* SOURCE INFORMATION
• • •

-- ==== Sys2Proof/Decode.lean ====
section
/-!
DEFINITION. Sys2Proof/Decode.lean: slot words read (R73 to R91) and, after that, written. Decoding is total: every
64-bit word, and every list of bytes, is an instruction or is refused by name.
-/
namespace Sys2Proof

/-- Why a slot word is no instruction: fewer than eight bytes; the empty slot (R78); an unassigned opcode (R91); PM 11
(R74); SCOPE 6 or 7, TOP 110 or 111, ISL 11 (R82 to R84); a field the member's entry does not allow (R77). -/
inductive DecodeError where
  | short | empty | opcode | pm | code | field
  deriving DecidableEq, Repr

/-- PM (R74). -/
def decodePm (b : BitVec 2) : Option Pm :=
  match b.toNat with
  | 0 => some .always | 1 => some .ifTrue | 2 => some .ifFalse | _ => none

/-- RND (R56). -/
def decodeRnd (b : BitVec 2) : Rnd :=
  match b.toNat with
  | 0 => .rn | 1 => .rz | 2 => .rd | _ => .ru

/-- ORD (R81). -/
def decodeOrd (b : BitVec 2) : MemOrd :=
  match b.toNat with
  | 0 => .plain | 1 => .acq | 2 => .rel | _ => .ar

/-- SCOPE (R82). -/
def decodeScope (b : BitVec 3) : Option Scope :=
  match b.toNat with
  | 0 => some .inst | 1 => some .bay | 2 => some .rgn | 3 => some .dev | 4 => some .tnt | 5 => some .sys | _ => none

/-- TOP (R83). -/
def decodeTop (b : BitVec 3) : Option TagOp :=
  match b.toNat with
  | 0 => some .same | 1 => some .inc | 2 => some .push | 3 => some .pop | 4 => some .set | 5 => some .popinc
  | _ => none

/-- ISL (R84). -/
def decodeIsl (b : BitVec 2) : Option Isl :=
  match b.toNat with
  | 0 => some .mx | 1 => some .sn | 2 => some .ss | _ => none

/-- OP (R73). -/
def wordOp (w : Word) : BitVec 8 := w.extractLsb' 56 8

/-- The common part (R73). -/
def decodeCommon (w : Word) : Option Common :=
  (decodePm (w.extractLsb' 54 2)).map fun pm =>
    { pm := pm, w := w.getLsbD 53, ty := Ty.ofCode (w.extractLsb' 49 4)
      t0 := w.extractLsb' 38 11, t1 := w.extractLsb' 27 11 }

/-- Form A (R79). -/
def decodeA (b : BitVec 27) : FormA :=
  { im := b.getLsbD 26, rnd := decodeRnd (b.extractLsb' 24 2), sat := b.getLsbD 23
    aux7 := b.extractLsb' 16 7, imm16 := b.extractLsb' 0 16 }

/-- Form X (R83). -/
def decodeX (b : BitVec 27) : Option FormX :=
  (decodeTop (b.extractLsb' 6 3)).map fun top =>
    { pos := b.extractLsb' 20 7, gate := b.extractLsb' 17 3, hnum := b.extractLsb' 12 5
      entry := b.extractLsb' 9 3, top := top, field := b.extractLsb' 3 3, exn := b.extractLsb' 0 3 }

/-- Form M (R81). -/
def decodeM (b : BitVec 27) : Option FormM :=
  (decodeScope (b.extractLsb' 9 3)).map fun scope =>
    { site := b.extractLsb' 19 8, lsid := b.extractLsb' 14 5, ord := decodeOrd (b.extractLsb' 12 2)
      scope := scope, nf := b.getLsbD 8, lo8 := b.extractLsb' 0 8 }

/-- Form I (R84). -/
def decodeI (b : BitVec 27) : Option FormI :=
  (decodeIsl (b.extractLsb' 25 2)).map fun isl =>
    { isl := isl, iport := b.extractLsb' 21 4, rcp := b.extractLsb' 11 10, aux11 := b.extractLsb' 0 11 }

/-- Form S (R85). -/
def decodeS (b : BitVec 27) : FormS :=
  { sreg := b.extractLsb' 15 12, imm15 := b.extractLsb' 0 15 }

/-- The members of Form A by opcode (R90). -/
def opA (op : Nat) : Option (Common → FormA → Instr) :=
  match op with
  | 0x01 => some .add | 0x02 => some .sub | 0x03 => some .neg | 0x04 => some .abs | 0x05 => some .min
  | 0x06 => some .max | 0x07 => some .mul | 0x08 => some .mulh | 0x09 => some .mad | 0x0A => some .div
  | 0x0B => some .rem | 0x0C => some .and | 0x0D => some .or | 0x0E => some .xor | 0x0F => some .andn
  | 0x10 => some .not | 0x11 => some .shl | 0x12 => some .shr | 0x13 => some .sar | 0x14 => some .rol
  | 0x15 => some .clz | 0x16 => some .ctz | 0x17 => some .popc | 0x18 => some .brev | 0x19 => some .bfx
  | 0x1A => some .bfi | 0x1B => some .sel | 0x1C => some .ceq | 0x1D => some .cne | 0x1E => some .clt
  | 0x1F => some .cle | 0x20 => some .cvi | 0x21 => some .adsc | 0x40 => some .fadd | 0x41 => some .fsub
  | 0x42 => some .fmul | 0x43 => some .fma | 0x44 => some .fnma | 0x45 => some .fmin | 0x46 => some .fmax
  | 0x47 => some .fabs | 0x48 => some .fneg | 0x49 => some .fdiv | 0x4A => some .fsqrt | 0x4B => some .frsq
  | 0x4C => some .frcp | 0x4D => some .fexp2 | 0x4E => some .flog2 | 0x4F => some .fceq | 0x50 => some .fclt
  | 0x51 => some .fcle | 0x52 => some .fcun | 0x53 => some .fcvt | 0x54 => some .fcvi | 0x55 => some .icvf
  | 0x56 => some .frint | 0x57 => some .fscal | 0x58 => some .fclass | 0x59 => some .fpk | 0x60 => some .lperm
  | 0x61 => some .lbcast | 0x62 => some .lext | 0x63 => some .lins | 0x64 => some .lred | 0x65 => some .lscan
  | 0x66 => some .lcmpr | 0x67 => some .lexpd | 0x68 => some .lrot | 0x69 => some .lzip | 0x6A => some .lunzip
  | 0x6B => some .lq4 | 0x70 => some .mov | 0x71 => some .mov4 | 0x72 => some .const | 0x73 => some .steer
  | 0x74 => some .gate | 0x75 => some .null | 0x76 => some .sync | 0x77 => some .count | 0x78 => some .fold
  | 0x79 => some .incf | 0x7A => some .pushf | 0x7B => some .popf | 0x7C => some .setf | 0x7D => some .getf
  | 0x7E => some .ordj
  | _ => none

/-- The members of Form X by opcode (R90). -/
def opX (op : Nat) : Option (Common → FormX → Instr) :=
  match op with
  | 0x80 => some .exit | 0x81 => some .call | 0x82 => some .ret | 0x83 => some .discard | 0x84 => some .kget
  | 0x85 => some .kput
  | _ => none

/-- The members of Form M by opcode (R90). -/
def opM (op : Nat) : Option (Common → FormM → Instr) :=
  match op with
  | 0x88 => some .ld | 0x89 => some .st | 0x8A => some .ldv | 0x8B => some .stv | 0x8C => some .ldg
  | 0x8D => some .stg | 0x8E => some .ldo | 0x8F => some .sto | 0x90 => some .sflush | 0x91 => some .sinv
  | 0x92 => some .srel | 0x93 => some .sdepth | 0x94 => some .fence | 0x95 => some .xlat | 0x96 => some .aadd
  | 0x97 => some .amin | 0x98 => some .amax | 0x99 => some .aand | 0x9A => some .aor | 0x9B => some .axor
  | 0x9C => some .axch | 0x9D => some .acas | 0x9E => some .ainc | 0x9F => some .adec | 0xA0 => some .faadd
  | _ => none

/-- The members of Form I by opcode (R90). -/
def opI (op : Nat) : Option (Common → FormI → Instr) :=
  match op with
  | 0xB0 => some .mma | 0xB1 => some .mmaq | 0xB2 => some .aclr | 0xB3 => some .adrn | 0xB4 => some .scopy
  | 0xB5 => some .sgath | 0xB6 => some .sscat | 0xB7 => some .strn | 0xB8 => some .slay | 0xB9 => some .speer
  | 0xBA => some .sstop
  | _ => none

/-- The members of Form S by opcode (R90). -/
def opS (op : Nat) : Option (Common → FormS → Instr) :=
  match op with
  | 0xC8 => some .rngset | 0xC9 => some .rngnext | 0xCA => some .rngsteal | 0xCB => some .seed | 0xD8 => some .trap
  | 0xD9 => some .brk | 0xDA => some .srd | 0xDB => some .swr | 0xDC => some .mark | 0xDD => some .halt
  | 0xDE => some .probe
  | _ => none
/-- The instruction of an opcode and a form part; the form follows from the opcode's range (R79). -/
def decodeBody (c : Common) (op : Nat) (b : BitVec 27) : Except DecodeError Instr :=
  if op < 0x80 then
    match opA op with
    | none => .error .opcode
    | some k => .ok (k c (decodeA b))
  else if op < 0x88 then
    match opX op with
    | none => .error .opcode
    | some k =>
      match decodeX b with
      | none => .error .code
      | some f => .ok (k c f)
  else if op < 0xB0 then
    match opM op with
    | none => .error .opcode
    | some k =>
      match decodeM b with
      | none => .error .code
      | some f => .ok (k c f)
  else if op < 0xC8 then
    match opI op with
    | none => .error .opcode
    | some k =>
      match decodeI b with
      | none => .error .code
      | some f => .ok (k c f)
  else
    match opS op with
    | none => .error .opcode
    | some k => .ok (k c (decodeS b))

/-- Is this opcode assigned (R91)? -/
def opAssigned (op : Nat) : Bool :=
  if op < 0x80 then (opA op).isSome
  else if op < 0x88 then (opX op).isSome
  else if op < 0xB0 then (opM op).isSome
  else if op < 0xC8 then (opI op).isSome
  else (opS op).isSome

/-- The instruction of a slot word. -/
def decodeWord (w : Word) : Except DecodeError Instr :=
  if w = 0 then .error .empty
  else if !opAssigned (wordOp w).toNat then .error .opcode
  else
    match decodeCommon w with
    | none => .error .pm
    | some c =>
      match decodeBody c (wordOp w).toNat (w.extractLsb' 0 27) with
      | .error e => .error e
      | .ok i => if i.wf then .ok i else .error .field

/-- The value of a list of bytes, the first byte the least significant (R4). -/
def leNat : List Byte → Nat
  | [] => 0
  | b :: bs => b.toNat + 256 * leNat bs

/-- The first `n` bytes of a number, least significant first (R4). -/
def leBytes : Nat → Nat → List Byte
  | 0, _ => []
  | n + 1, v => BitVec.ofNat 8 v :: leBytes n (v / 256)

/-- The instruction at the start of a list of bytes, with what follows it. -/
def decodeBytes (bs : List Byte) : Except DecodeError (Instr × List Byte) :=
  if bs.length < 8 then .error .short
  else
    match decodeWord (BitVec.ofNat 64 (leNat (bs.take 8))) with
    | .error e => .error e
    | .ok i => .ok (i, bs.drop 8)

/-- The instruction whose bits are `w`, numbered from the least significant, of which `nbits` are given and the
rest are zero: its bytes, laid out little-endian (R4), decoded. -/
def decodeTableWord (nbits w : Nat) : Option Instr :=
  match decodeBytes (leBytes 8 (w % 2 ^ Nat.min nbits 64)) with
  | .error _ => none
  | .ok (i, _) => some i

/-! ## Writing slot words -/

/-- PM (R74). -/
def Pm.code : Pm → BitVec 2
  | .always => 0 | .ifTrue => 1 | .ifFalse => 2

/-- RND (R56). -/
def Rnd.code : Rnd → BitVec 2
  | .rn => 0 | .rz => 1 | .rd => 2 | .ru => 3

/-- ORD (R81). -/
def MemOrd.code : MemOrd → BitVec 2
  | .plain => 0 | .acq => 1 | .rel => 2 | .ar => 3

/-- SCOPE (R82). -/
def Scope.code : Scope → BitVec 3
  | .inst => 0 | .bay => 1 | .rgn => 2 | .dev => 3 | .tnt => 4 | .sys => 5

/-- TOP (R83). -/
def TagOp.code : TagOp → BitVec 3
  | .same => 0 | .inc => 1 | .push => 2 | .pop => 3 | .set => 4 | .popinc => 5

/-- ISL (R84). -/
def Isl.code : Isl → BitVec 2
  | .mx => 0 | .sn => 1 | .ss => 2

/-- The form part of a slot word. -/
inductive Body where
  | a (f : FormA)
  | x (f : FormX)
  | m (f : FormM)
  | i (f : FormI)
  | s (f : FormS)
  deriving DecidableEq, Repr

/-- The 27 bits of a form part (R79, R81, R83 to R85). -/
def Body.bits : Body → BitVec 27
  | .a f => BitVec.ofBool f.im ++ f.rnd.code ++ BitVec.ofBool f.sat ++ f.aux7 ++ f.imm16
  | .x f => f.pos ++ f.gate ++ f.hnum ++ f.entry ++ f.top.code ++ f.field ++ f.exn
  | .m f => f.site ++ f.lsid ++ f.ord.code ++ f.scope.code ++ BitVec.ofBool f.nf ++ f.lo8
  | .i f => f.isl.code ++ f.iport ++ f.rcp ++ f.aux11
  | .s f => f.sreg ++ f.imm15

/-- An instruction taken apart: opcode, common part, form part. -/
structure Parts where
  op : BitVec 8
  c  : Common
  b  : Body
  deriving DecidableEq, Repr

• • •

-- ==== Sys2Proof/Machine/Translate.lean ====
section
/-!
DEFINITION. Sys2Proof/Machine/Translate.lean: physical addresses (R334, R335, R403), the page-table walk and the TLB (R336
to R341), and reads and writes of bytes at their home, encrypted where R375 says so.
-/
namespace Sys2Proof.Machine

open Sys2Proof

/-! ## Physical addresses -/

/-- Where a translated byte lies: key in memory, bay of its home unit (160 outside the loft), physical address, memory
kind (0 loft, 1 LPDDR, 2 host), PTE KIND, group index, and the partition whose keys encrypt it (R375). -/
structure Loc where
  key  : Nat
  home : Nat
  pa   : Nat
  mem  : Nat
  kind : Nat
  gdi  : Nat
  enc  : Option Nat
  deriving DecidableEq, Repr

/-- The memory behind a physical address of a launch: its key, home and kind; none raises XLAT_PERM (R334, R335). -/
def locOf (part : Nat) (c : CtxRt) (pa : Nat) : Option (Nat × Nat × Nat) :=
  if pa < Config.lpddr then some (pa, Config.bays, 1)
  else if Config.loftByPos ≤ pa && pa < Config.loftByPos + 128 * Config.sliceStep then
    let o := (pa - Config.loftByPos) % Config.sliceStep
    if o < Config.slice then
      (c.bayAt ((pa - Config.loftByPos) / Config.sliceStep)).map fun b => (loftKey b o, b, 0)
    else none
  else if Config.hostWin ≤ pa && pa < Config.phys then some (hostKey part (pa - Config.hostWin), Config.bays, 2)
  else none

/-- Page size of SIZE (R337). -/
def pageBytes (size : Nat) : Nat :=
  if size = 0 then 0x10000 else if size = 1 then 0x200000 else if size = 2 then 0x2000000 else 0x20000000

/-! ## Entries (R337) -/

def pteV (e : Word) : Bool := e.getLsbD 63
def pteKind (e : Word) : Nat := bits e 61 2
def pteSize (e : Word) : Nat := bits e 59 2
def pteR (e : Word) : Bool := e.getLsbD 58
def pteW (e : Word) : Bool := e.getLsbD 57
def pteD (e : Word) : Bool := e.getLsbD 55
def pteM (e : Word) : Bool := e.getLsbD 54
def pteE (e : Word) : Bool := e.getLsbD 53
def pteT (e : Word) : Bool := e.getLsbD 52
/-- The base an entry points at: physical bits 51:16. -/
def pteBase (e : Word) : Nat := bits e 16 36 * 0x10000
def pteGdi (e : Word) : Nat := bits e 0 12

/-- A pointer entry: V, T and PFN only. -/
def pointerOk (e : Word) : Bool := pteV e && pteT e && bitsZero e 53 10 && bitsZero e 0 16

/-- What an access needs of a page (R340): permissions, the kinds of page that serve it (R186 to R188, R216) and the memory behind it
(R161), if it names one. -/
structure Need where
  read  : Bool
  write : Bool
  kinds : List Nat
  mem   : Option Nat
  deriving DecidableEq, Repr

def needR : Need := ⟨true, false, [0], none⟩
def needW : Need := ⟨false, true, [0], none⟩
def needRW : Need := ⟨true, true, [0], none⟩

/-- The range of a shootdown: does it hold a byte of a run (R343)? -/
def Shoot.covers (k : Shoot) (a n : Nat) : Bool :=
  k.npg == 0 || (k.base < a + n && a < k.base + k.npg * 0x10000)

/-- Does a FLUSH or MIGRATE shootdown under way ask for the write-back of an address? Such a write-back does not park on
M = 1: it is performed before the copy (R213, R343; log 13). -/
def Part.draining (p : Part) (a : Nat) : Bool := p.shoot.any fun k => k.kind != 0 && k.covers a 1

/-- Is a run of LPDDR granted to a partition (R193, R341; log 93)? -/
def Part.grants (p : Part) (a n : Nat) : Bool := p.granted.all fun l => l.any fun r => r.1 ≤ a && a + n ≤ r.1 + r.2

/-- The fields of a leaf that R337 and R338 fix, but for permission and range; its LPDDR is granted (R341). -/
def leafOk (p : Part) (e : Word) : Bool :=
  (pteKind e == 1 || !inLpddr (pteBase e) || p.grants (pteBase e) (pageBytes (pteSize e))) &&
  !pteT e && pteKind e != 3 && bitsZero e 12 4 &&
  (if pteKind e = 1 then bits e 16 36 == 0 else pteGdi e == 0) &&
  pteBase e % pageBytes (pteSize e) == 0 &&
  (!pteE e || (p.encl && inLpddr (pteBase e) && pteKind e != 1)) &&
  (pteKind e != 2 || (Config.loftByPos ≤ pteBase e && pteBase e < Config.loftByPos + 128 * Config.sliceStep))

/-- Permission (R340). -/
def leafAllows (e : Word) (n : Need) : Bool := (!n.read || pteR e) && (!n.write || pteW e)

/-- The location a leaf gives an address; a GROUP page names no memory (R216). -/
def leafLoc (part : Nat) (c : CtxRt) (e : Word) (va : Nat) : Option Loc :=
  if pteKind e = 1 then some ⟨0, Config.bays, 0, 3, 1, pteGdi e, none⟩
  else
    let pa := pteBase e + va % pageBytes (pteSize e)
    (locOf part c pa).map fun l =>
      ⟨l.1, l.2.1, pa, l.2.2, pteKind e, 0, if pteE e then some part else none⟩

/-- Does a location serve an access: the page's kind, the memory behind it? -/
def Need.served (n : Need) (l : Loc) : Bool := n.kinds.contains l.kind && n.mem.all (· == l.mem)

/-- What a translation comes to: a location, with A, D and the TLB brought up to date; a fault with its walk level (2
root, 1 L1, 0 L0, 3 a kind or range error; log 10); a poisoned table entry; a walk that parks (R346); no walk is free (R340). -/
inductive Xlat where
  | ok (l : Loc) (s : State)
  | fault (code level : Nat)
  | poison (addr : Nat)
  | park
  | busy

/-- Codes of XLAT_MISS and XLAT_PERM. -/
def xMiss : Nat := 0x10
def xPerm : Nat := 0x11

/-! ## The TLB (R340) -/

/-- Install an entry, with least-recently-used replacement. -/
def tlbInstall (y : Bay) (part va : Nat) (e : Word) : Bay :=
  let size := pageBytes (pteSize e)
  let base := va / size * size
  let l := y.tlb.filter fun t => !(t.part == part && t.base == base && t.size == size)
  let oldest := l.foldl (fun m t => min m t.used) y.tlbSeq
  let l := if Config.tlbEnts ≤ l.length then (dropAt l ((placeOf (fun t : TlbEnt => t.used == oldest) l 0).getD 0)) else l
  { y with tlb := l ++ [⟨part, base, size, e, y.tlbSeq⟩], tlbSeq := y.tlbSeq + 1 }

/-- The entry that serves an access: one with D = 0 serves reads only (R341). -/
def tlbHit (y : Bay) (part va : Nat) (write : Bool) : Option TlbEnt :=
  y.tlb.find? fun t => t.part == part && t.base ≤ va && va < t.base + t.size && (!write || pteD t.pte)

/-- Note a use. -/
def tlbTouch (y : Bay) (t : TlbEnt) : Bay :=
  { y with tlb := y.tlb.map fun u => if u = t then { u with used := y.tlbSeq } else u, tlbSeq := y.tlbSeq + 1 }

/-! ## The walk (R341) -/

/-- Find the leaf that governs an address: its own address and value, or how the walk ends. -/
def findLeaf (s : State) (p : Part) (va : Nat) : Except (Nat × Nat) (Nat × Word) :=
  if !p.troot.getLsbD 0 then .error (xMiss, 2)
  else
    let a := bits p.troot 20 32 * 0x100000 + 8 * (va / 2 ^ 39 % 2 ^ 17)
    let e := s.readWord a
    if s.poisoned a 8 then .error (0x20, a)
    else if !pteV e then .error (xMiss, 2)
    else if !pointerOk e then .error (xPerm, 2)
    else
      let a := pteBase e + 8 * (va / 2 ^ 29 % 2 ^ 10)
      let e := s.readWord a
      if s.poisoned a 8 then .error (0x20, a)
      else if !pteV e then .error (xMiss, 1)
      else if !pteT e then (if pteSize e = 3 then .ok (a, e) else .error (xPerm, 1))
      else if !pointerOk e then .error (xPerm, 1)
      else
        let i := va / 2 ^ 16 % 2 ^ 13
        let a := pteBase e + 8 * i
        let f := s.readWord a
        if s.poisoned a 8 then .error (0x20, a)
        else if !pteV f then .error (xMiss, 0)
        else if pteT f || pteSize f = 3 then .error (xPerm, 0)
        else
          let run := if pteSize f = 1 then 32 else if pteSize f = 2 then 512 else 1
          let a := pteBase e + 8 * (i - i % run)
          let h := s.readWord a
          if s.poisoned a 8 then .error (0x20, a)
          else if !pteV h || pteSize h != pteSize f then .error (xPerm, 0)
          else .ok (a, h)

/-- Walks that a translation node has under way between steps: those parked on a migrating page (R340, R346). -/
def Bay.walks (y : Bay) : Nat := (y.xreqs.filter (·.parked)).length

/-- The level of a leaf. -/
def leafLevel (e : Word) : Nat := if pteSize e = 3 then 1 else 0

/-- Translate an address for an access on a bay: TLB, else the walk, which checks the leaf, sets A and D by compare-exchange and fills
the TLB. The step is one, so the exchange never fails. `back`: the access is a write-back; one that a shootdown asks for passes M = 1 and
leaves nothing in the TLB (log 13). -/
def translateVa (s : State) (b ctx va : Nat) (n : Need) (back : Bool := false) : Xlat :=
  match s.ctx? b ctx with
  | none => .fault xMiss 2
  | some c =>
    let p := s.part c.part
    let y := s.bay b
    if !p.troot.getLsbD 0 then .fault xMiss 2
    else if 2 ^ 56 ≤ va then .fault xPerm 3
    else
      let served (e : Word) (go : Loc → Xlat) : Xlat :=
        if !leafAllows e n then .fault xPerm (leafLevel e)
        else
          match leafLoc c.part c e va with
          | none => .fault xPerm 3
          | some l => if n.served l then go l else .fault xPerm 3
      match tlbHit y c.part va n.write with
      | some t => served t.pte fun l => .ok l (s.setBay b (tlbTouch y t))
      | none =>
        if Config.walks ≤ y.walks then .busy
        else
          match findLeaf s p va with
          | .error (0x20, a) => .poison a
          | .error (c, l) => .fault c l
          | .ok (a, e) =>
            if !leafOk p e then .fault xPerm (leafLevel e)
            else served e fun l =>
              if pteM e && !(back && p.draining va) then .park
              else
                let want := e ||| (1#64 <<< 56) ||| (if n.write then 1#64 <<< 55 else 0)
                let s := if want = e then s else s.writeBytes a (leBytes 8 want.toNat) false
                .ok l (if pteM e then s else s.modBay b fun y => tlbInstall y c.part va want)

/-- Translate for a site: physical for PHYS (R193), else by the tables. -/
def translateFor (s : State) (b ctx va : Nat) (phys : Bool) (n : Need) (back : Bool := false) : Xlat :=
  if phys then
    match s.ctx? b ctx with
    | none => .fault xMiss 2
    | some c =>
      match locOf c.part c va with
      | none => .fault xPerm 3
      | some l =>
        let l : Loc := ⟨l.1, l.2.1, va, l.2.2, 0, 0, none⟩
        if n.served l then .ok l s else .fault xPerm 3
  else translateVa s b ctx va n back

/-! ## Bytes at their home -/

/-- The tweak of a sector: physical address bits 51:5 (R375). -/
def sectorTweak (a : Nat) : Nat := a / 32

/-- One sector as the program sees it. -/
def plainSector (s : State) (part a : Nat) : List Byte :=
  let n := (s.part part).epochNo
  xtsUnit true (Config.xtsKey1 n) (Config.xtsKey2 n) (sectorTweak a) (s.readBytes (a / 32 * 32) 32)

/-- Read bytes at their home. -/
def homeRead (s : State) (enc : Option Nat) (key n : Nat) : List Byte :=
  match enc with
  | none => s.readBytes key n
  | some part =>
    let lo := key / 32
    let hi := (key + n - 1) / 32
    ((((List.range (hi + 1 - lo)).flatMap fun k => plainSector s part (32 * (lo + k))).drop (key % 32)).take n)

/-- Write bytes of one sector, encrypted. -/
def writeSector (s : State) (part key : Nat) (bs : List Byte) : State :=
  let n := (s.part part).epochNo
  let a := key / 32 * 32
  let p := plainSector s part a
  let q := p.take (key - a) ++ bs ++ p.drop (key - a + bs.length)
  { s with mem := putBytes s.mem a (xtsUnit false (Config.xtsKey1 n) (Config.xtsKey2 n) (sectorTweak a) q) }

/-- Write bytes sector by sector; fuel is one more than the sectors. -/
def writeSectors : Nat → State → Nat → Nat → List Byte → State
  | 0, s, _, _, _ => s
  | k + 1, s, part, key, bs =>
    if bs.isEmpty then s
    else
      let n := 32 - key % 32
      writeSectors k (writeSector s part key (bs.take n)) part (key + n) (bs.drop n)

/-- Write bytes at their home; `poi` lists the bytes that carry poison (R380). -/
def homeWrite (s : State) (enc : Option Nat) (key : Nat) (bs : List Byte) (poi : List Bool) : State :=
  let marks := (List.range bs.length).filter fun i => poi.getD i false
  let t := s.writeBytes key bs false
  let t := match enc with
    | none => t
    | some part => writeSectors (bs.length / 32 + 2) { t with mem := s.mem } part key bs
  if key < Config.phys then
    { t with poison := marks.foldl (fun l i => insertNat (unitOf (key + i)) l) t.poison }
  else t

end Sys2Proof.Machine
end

• • •

* TASK DIRECTIONS
Give an exact copy of the lines above from the line with "0x6A => some .lunzip" up to and including the line with "0x73 => some .steer", and leave everything else out.

* EXERCISE RESULT
  | 0x66 => some .lcmpr | 0x67 => some .lexpd | 0x68 => some .lrot | 0x69 => some .lzip | 0x6A => some .lunzip
  | 0x6B => some .lq4 | 0x70 => some .mov | 0x71 => some .mov4 | 0x72 => some .const | 0x73 => some .steer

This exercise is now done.